If we are to follow Jesus’ lesson of love, then it means that we are truthful about what it means to follow Jesus. It is not loving to allow people to believe they are part of God’s Kingdom when they are not willing to trust Jesus with their lives. Sure there will be people who say that it is not fair, unloving, and intolerant, but it is the truth. This principle has application for more than those struggling with homosexuality, it has application for all of us who hold on to parts of our lives rather than trusting Jesus to provide us with the life God created us to live (Ephesians 2:10).

My greatest desire is to help people live the life God created them to live, and that life is found on the other side of trust and obedience. Let me be very clear about this point: The life God created us to live isn’t about marriage, sex, or romantic relationships, it is about following Jesus. Jesus told us that if we are not willing to give up our relationships then we are not worthy of Him (Matthew 10:37-39). If you can’t give up a romantic relationship in order to follow Jesus, then you are not worthy of Him. That goes for those in sinful heterosexual relationships as well.

The last thing I would like to comment on is the statement Jimil makes that “The world is evolving out of this prejudice.” I don’t care if the world is evolving, because how I live isn’t based on what the world says. The apostle Paul tells us:
I appeal to you therefore, brothers, by the mercies of God, to present your bodies as a living sacrifice, holy and acceptable to God, which is your spiritual worship. Do not be conformed to this world, but be transformed by the renewal of your mind, that by testing you may discern what is the will of God, what is good and acceptable and perfect. (Romans 12:1-2; ESV)
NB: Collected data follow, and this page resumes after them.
-- ==== Sys2Proof/Machine/Time.lean ====
section
/-! DEFINITION. Time, references and frame outputs: measurements of the inputs, qualification and selection, holdover, software
steering, GTC steps, outputs, and the exchange of time over Lanicy. -/

namespace Sys2Proof.Machine

/-- PPS_EDGE (R515, R518, R529, R530, R558, R559): `capture` is the GTC of the leading edge in 0.125 ns. The prediction of an
edge is the last phase error carried on by the input's frequency offset and the DCO word. -/
def execPpsEdge (input : Fin 2) (capture : Int) (freqOffset : Int) (s : State) : Host.Outcome State Fault Refusal :=
  if s.tmgRuns then
    let i := input.val
    let sec : Int := 8000000000
    let at_ := capture - s.inDelay i
    let second := (at_ + sec / 2) / sec
    let e := second * sec - at_
    let x := s.input i
    let predicted := x.phase + roundAway (8 * freqOffset) 100 - roundAway ((s.tmg.y + s.curve s.tmg.temp) * sec) (2 ^ 48)
    let s := s.measure i e freqOffset (x.jumped predicted e) true
    match s.tmg.tod with
    | some v =>
      if s.tmg.sel.map (·.val) = some i then
        let s := { s with tmg := { s.tmg with tod := none } }
        if s.top.gtcSet then
          if second = (v : Int) then .next s
          else .next (({ s with tmg := { s.tmg with todMismatch := true } } : State).note 0x000 0 0x0502 0 [second.toNat, v])
        else if s.tmg.mode = 0 then
          let s := s.stepToInput i ((v : Int) * sec - at_)
          .next { s with top := { s.top with gtcSet := true } }
        else .next s
      else .next s
    | none => .next s
  else .next s

/-- FREQ_MEASUREMENT (R515 to R517): `phase` in 0.125 ns, `countOk` the edge count within 10 of nominal. -/
def execFreqMeasurement (input : Fin 2) (phase : Int) (freqOffset : Int) (countOk active : Bool) (s : State) :
    Host.Outcome State Fault Refusal :=
  if s.tmgRuns then
    let i := 2 + input.val
    if active then .next (s.measure i (phase + s.inDelay i - (s.input i).held) freqOffset (!countOk) true)
    else .next (s.failInput i 1)
  else .next s

/-- PTP_SYNC (R515): `offset` is the transmitter's Sync stamp minus its capture, in 0.125 ns, before the path delays. -/
def execPtpSync (offset : Int) (freqOffset : Int) (s : State) : Host.Outcome State Fault Refusal :=
  if s.tmgRuns then
    let e := offset + s.tmg.ptpDelay + s.inDelay 12
    .next (s.measure 12 e freqOffset ((s.input 12).jumped (s.input 12).phase e) true)
  else .next s

/-- The quality level of a clockClass (Table 12-3). -/
def classQl (c : Nat) : Nat :=
  if c = 6 then 2 else if c = 7 then 4 else if c = 52 ∨ c = 187 then 6 else if c = 248 then 12 else 14

/-- PTP_ANNOUNCE of the time transmitter that the dataset comparison chooses (R519, Table 12-3). -/
def execPtpAnnounce (clockClass : Nat) (logSync logAnnounce : Int) (s : State) : Host.Outcome State Fault Refusal :=
  if s.tmgRuns then
    let c := clockClass % 256
    let s := { s with tmg := { s.tmg with
      ptpClass := c, ptpLog := clampI (-7) 1 logSync, ptpAnn := clampI (-7) 16 logAnnounce, ptpFollowed := true } }
    .next (s.mapInput 12 fun x => { x with ql := classQl c, announceAt := s.clk }).reselect
  else .next s

/-- PTP_DELAY_RESP: the mean path delay in 0.125 ns (R515). -/
def execPtpDelayResp (pathDelay : Int) (s : State) : Host.Outcome State Fault Refusal :=
  if s.tmgRuns then .next { s with tmg := { s.tmg with ptpDelay := pathDelay } } else .next s

/-- DELAY_REQ_SEND: every 1 ms on each Lanicy port that is up (Domain time). -/
def execDelayReqSend (port : Fin 8) (s : State) : Host.Outcome State Fault Refusal :=
  let p := port.val
  let x := s.fab.port p
  if s.tmgRuns && x.up && (match alookup s.tmg.reqAt p with | some a => s.due a (msTicks 1) | none => true) then
    let n := agetD s.tmg.seqs p 0
    let s := { s with tmg := { s.tmg with seqs := aset s.tmg.seqs p ((n + 1) % 65536), reqAt := aset s.tmg.reqAt p s.clk } }
    .next (s.emit (.mgmt x.peerBoard 0x10 (s.timeMsg 0x10 n s.gtcNs 0 0)))
  else .next s

/-- DELAY_REQ: answered with its arrival and the answer's departure (R550, R551). -/
def execDelayReq (port : Fin 8) (m : TimeMsg) (arrival : Int) (s : State) : Host.Outcome State Fault Refusal :=
  let x := s.fab.port port
  if s.tmgRuns && x.up then
    let s := s.hearTime port m
    .next (s.emit (.mgmt x.peerBoard 0x11 (s.timeMsg 0x11 (m.seqNo % 65536) (unsigned 64 m.t1) (unsigned 64 arrival) s.gtcNs)))
  else .next s

/-- DELAY_RESP: θ = ((T2 − T1) − (T4 − T3)) / 2 is that port's phase error (R551, R553). -/
def execDelayResp (port : Fin 8) (m : TimeMsg) (arrival : Int) (freqOffset : Int) (s : State) : Host.Outcome State Fault Refusal :=
  if s.tmgRuns && (s.fab.port port).up then
    let i := 4 + port.val
    let s := s.hearTime port m
    let e := 4 * ((m.t2 - m.t1) - (arrival - m.t3))
    .next (s.measure i e freqOffset ((s.input i).jumped (s.input i).phase e) (s.domainOk i))
  else .next s

/-- INPUT_ACTIVITY_LOSS (R515): the activity of Table 12-2 is lost. DEDUCED (log entry 77). -/
def execInputActivityLoss (input : Fin 13) (s : State) : Host.Outcome State Fault Refusal :=
  let i := input.val
  let x := s.input i
  let lost :=
    if i < 2 then s.due x.at_ (msTicks 1100)
    else if i < 4 then true
    else if i < 12 then !(s.fab.port (i - 4)).up || s.due x.at_ (msTicks 5)
    else s.due x.at_ (nsTicks (3 * logNs s.tmg.ptpLog)) || s.due x.announceAt (nsTicks (3 * logNs s.tmg.ptpAnn))
  if s.tmgRuns && lost && decide (x.st ≠ .disabled) && decide (x.st ≠ .failed) then
    let s := if i = 12 then { s with tmg := { s.tmg with ptpFollowed := false } } else s
    .next (s.failInput i 1)
  else .next s

/-- QUALIFICATION_PERIOD_END (R520). -/
def execQualificationPeriodEnd (input : Fin 13) (s : State) : Host.Outcome State Fault Refusal :=
  let i := input.val
  let x := s.input i
  if s.tmgRuns && decide (x.st = .qualifying) && s.due x.qualAt (qualTicks i) then
    if x.was then .next (s.mapInput i fun x => { x with st := .wtr, wtrAt := s.clk }) else .next (s.makeAvailable i)
  else .next s

/-- WTR_EXPIRY (R520). -/
def execWtrExpiry (input : Fin 13) (s : State) : Host.Outcome State Fault Refusal :=
  let i := input.val
  if s.tmgRuns && decide ((s.input i).st = .wtr) && s.due (s.input i).wtrAt (secTicks (s.struct.boardField 24 2)) then
    .next (s.makeAvailable i)
  else .next s

/-- HOLDOVER_UPDATE: every 100 ms thermal sensor 0 is read, in 1/16 °C, with its offset calibration (R536).
DEDUCED (log entry 81). -/
def execHoldoverUpdate (temp : Int) (s : State) : Host.Outcome State Fault Refusal :=
  if s.tmgRuns && s.due s.tmg.tempAt (msTicks 100) then
    let t := clampI (-32768) 32767 (temp + s.cal.value 0x0010 0)
    let hist := (s.clk, s.tmg.yF, t, decide (s.tmg.loop = .locked)) :: s.tmg.hist.filter fun h => decide (s.clk ≤ h.1 + secTicks 62)
    let s := { s with
      tmg := { s.tmg with temp := t, tempAt := s.clk, hist := hist }
      ret := { s.ret with record := { s.ret.record with temps := (t :: s.ret.record.temps).take 620 } } }
    if s.tmg.loop = .holdover then .next { s with tmg := { s.tmg with yF := s.holdF } }
    else if s.tmg.loop = .freeRun then .next { s with tmg := { s.tmg with yF := s.freeRunF } }
    else .next s
  else .next s

/-- AGEING_HOUR: each hour while LOCKED the mean of −y_F − P(T), in 0.001 ppb, is recorded and the fit refitted (R534). -/
def execAgeingHour (mean : Int) (s : State) : Host.Outcome State Fault Refusal :=
  if s.tmgRuns && s.due s.tmg.hourAt (secTicks 3600) then
    let s := { s with tmg := { s.tmg with hourAt := s.clk } }
    if s.tmg.loop = .locked then
      let s := { s with ret := { s.ret with record := { s.ret.record with
        ageing := ((s.gtcNs / 1000000000, mean) :: s.ret.record.ageing).take 720 } } }
      .next s.refit
    else .next s
  else .next s

/-! Software steering. -/

/-- MODE changes: a LOOP_MODE entry for a change (R542). DEDUCED (log entry 80). -/
def State.setMode (s : State) (m : Nat) : State :=
  let s := if s.tmg.mode = m then s else s.note 0x000 0 0x0501 0 [s.tmg.mode, m]
  { s with tmg := { s.tmg with mode := m } }

/-- MODE 0 (R540). -/
def State.closeLoop (s : State) : State :=
  let s := s.setMode 0
  if s.tmg.sel.isSome then
    let s := { s with tmg := { s.tmg with yF := clampF s.tmg.y, yP := 0, good := 0, bad := 0 } }
    s.setLoop .acquiring
  else s.enterHold

/-- LOOP_MODE_CLOSED (R538, R540). -/
def State.askClosed (s : State) (f : Part) (w : U32) : State :=
  if s.pf0Ready f && decide (wbits w 1 0 = 0) then s.closeLoop else s

/-- LOOP_MODE_CLOSED: the command. -/
def execLoopModeClosed (f : Part) (w : U32) (s : State) : Host.Outcome State Fault Refusal := .next (s.askClosed f w)

/-- LOOP_MODE_HOLD (R538). -/
def State.askHold (s : State) (f : Part) (w : U32) : State :=
  if s.pf0Ready f && decide (wbits w 1 0 = 1) then (s.setMode 1).enterHold else s

/-- LOOP_MODE_HOLD: the command. -/
def execLoopModeHold (f : Part) (w : U32) (s : State) : Host.Outcome State Fault Refusal := .next (s.askHold f w)

/-- LOOP_MODE_SOFTWARE (R538): the word in force is all frequency term from here on. -/
def State.askSoftware (s : State) (f : Part) (w : U32) : State :=
  if s.pf0Ready f && decide (wbits w 1 0 = 2) then
    let s := s.setMode 2
    let s := { s with tmg := { s.tmg with yF := clampF s.tmg.y, yP := 0, dcoAt := s.clk, good := 0, bad := 0 } }
    (s.setLoop .software)
  else s

/-- LOOP_MODE_SOFTWARE: the command. -/
def execLoopModeSoftware (f : Part) (w : U32) (s : State) : Host.Outcome State Fault Refusal := .next (s.askSoftware f w)

/-- DCO_FREQ_WRITE: the upper write in MODE 2 (R539). -/
def State.setDco (s : State) (f : Part) (upper : U32) : State :=
  if s.pf0Ready f && decide (s.tmg.mode = 2) then
    let y := signed 40 (s.tmg.dcoLo.toNat + 2 ^ 32 * upper.toNat)
    { s with tmg := { s.tmg with yF := clampF y, yP := 0, dcoAt := s.clk } }
  else s

/-- DCO_FREQ_WRITE: the command. -/
def execDcoFreqWrite (f : Part) (upper : U32) (s : State) : Host.Outcome State Fault Refusal := .next (s.setDco f upper)

/-- SOFTWARE_TIMEOUT (R541). -/
def execSoftwareTimeout (s : State) : Host.Outcome State Fault Refusal :=
  if s.tmgRuns && decide (s.tmg.mode = 2) && s.due s.tmg.dcoAt (secTicks 2) then
    .next ({ s with tmg := { s.tmg with swTimeout := true } } : State).closeLoop
  else .next s

/-- TOD_WRITE: the upper write (R558, R559). -/
def State.setTod (s : State) (f : Part) (upper : U32) : State :=
  if s.pf0Ready f then
    let v := s.tmg.todLo.toNat + 2 ^ 32 * upper.toNat
    { s with tmg := { s.tmg with todReg := v, tod := some v } }
  else s

/-- TOD_WRITE: the command. DEDUCED (log entry 76). -/
def execTodWrite (f : Part) (upper : U32) (s : State) : Host.Outcome State Fault Refusal := .next (s.setTod f upper)

/-- TMG_STEP: the upper write steps the GTC by a signed number of ns (R532, R533). -/
def State.askStep (s : State) (f : Part) (upper : U32) : State :=
  if s.pf0Ready f then
    if s.top.armed then { s with tmg := { s.tmg with stepRefused := true } }
    else (s.stepGtc (signed 64 (s.tmg.stepLo.toNat + 2 ^ 32 * upper.toNat) * 2 ^ 48))
  else s

/-- TMG_STEP: the command. -/
def execTmgStep (f : Part) (upper : U32) (s : State) : Host.Outcome State Fault Refusal := .next (s.askStep f upper)

/-! Outputs. -/

/-- OUTPUT_REALIGN (R549, Table 12-6 step 1). DEDUCED (log entry 80). -/
def State.askRealign (s : State) (f : Part) (output : Fin 9) (w : U32) : State :=
  let n := wbits w 16 0
  if s.pf0Ready f && bit w.toNat 31 && decide (1 ≤ n) && decide (n ≤ 100000) && decide ((s.output output).mode = 2) then
    (s.mapOutput output fun x => { x with realign := some (s.outDev output, n) })
  else s

/-- OUTPUT_REALIGN: the command. -/
def execOutputRealign (f : Part) (output : Fin 9) (w : U32) (s : State) : Host.Outcome State Fault Refusal := .next (s.askRealign f output w)

/-- One step of a re-alignment at a pulse (Table 12-6 steps 2 and 3). DEDUCED (log entry 80). -/
def State.realignStep (s : State) (o : Nat) : State :=
  match (s.output o).realign with
  | none => s
  | some (d, n) =>
    let m : Int := min d.natAbs n
    let move := if d < 0 then -m else m
    if move = d then
      let s := s.mapOutput o fun x => { x with h := s.tmg.gtc, realign := none }
      s.note 0x000 0 0x0503 0 [o, n, s.gtcNs]
    else s.mapOutput o fun x => { x with h := (((x.h : Int) - move * 2 ^ 48) % (2 ^ 112 : Int)).toNat, realign := some (d - move, n) }

/-- OUTPUT_PULSE_START (R543, R544, R547, R720): an enabled output at an instant of its schedule, at least PERIOD / 2 after its
last leading edge and after its record came into force. -/
def execOutputPulseStart (output : Fin 9) (s : State) : Host.Outcome State Fault Refusal :=
  let o := output.val
  let x := s.output o
  match s.struct.outputAlign o with
  | some r =>
    let period := field r 12 4
    let half := nsTicks ((period + 1) / 2)
    if s.tmgRuns && s.pwr.pinEn.getLsbD (outPin o) && s.pinOn (outPin o) && decide (x.mode ≠ 0) && x.pulse.isNone && s.due x.recAt half &&
        (match x.edgeAt with | some a => s.due a half | none => true) && onSchedule (s.outClock o) (signed 32 (field r 8 4)) period then
      let s := s.realignStep o
      let s := s.mapOutput o fun x => { x with pulse := some (s.clk, field r 16 4), edgeAt := some s.clk, lastEdge := some s.gtcNs }
      .next (s.emit (.edge o true))
    else .next s
  | none => .next s

/-- OUTPUT_PULSE_END (R543, R80). -/
def execOutputPulseEnd (output : Fin 9) (s : State) : Host.Outcome State Fault Refusal :=
  let o := output.val
  match (s.output o).pulse with
  | some (a, w) =>
    if s.due a (nsTicks w) then
      let s := s.mapOutput o fun x => { x with pulse := none }
      let t := { s with pwr := { s.pwr with finishing := setBit s.pwr.finishing (outPin o) false } }
      .next (if s.pinOn (outPin o) then t.emit (.edge o false) else t)
    else .next s
  | none => .next s

/-- ROOT_RECLAIM (R554): the returned root's best external input has been AVAILABLE, and its loop LOCKED to the domain, for
60 s. DEDUCED (log entry 77). -/
def execRootReclaim (s : State) : Host.Outcome State Fault Refusal :=
  let ext := s.bestInput fun i => !isLnkInput i
  let ready := match ext, s.tmg.sel with
    | some i, some j => s.due (s.input i).availAt (secTicks 60) && isLnkInput j && decide (s.tmg.loop = .locked) &&
        s.due s.tmg.lockedAt (secTicks 60)
    | _, _ => false
  if s.tmgRuns && s.struct.boardCore.isSome && decide (s.struct.boardId = s.struct.timeRoot) && s.tmg.backupActs && ready then
    .next (s.setBackupActs false)
  else .next s

end Sys2Proof.Machine
end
What the world thinks about homosexual marriage is irrelevant, what matters is what God says. Unlike the examples I have given about slavery and polygamy, I don’t see the seeds of change found in Scripture. What I find is the opposite. What I see is that God reinforces the idea that marriage is between one man and one woman. That is God’s design from the very beginning.

The Church needs to tread very carefully about how we allow the world to influence us. Read the letters to the seven church found in Revelation 2-3. What you will discover is that Jesus has harsh words for those churches that allowed the world to influence them, whether it was their doctrine or how they lived. We can delude ourselves into thinking we are being loving and tolerant, and be very far from God.


Raycol said…
See for why the Biblical condemnation of homosexual practice does not apply today.
Paul said…
You will have to do better than that. I have heard all those arguments before, and they are all weak.
Rick D. said…

Solid stuff - far less heat, lots more light on what are painful issues when we are forced to confront them. Thanks!